My mother is doing better. She arrived at the rehab hospital yesterday and was very tired. She had actually become anemic from all the bruising. Today she is in much better spirits. I brought her some CD's of soft soothing music and some books. Tomorrow the hospital will allow us to bring her little dogs to visit and she's really looking forward to that. Thank you all so much for caring.


----------



## Gertie Kindle (Nov 6, 2008)

LCEvans said:


> My mother is doing better. She arrived at the rehab hospital yesterday and was very tired. She had actually become anemic from all the bruising. Today she is in much better spirits. I brought her some CD's of soft soothing music and some books. Tomorrow the hospital will allow us to bring her little dogs to visit and she's really looking forward to that. Thank you all so much for caring.

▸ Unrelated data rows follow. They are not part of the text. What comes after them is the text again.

-- ==== Sys2Proof/Decode.lean ====
section
/-!
DEFINITION. The command that a word spells. The opcode table of this device gives no row any bits: its rows are events
and register writes, and the commands of a ring are 64-byte structures in memory that the front ends fetch
(Machine/Operands.lean reads their fields). So no word of the table spells a command.
-/
namespace Sys2Proof

/-- The command that a word of the opcode table spells: none, since no row has bits. -/
def decodeTableWord (_nbits _w : Nat) : Option Instr := none

end Sys2Proof
end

That's a place that cares about its patients. Seeing her dogs will be just the boost your Mom needs.


----------



## Annalog (Dec 28, 2008)

Thanks for the update. Sending more healing energy.


----------



## Andra (Nov 19, 2008)

Thanks for the update.  I'm glad your mom is improving and the rehab hospital sounds like a good place.  Seeing her little dogs will help her out a lot.  Still sending prayers to you and your family.


----------



## LCEvans (Mar 29, 2009)

Another update. My mother is progressing nicely and says to thank everyone for their prayers and healing energy and kind thoughts. She is able to use a walker now for a few minutes a day and we're hoping that after she sees the orthopedic doctor tomorrow, she'll be released to home rehab. Of course, she can't go back to Florida yet. She'll have to stay with my niece here in Charlotte until she's on her feet and can travel.


----------



## Andra (Nov 19, 2008)

What wonderful news!  Continuing to send prayers you way.


----------



## Annalog (Dec 28, 2008)

Thanks for the great update. Sending more healing energy.


----------



## crebel (Jan 15, 2009)

Wonderful update.  Still sending good thoughts your way.


----------



## rho (Feb 12, 2009)

So glad for the good updates. To give you a smile I hope - I reattach Night Camp last week and was coming here to tell you how much I enjoyed it ...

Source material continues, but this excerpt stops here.